• **WORK REQUIRED**
Take the lines below from the first through the one that contains "abbrev Word := BitVec 32" and copy them exactly.

Saved data entries
-- ==== Sys2Proof/Word.lean ====
section
/-! DEFINITION. The words of the block: a byte, a 32-bit register word, a timestamp and a port offset (R7, R16, R17). -/

namespace Sys2Proof

/-- An 8-bit unsigned value in [0,255] (R7). -/
abbrev Byte := BitVec 8

/-- A 32-bit word: one register, one host access (R7, R16). -/
abbrev Word := BitVec 32

/-- A `TS_WIDTH` = 64 bit unsigned count of ticks (R5, R17). -/
abbrev Timestamp := BitVec 64

/-- A 14-bit byte offset into the host register space (R16, R42). -/
abbrev Offset := BitVec 14

end Sys2Proof
end

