-- ==== Sys2Proof/Machine/Codec.lean ====
section
/-! DEFINITION. The Frame Codec's commands: ENCODE (R77) and SCAN (R84). -/

namespace Sys2Proof.Machine

/-- The result of the encode step of ENCODE and NEW_MESSAGE: the frame, or `VALIDATION` with its code (R77, R92). -/
def Block.encodeResult (b : Block) (i : Instr) : Block :=
  match b.verdict with
  | .pass => b.result i true .pass .none (operandByte b.idOp) b.operandFrame
  | v => b.result i false v .validation 0x00#8 []

/-- The result of a scan: the frame found, or `INCOMPLETE` (R84, R100). -/
def Block.scanResult (b : Block) (i : Instr) (r : Scan) : Block :=
  match r with
  | .frame id p => b.result i true .pass .none id p
  | .incomplete => b.result i false .pass .incomplete 0x00#8 []

/-- ENCODE (R77). -/
def execEncode (s : State) : Host.Outcome State Fault Refusal := .next (s.setBlk (s.blk.encodeResult .encode))

/-- SCAN (R84). -/
def execScan (s : State) : Host.Outcome State Fault Refusal :=
  .next (s.setBlk (s.blk.scanResult .scan (scanFn s.blk.inBuf)))

end Sys2Proof.Machine
end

• **YOUR RESPONSE**
-- ==== Sys2Proof/Word.lean ====
section
/-! DEFINITION. The words of the block: a byte, a 32-bit register word, a timestamp and a port offset (R7, R16, R17). -/

namespace Sys2Proof

/-- An 8-bit unsigned value in [0,255] (R7). -/
abbrev Byte := BitVec 8

/-- A 32-bit word: one register, one host access (R7, R16). -/
abbrev Word := BitVec 32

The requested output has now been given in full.